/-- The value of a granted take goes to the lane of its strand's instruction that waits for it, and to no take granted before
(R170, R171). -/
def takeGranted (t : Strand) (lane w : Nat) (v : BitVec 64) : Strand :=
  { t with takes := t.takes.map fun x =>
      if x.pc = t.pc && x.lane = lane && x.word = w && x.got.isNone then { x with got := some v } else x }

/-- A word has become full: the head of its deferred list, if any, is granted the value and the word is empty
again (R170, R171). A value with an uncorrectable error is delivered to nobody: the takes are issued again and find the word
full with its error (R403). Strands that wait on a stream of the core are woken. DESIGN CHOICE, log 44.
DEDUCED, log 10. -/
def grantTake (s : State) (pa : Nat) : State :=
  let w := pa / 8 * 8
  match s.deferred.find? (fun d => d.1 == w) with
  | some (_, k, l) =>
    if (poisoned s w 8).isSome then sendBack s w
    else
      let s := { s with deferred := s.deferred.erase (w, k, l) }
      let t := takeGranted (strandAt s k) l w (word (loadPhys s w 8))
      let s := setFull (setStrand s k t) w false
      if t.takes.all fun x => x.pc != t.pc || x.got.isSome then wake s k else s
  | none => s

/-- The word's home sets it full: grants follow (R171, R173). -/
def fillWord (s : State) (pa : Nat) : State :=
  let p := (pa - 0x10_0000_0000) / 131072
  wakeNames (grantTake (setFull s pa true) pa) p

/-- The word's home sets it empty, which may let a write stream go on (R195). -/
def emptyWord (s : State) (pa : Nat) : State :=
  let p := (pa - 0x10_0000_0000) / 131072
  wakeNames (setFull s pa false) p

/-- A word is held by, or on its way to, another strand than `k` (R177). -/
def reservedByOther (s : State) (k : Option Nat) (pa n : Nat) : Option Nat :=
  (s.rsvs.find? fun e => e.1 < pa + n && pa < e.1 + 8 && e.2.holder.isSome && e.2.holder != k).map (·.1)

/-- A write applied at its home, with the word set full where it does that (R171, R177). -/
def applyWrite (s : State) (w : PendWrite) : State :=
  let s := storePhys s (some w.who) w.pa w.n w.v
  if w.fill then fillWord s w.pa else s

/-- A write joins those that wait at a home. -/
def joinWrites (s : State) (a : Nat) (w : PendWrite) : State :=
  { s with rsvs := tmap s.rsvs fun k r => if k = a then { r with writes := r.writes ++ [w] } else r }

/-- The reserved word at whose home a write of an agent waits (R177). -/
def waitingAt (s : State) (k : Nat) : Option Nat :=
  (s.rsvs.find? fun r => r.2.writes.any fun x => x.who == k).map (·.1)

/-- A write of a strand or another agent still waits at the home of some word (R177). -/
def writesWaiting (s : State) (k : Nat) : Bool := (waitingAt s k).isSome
◇ ◇ ◇ ◇
Reproduce exactly every line that sits between the start of the entries and the line bearing "again (R170, R171).", counting both of those lines.

/-- The value of a granted take goes to the lane of its strand's instruction that waits for it, and to no take granted before
(R170, R171). -/
def takeGranted (t : Strand) (lane w : Nat) (v : BitVec 64) : Strand :=
  { t with takes := t.takes.map fun x =>
      if x.pc = t.pc && x.lane = lane && x.word = w && x.got.isNone then { x with got := some v } else x }

/-- A word has become full: the head of its deferred list, if any, is granted the value and the word is empty
again (R170, R171). A value with an uncorrectable error is delivered to nobody: the takes are issued again and find the word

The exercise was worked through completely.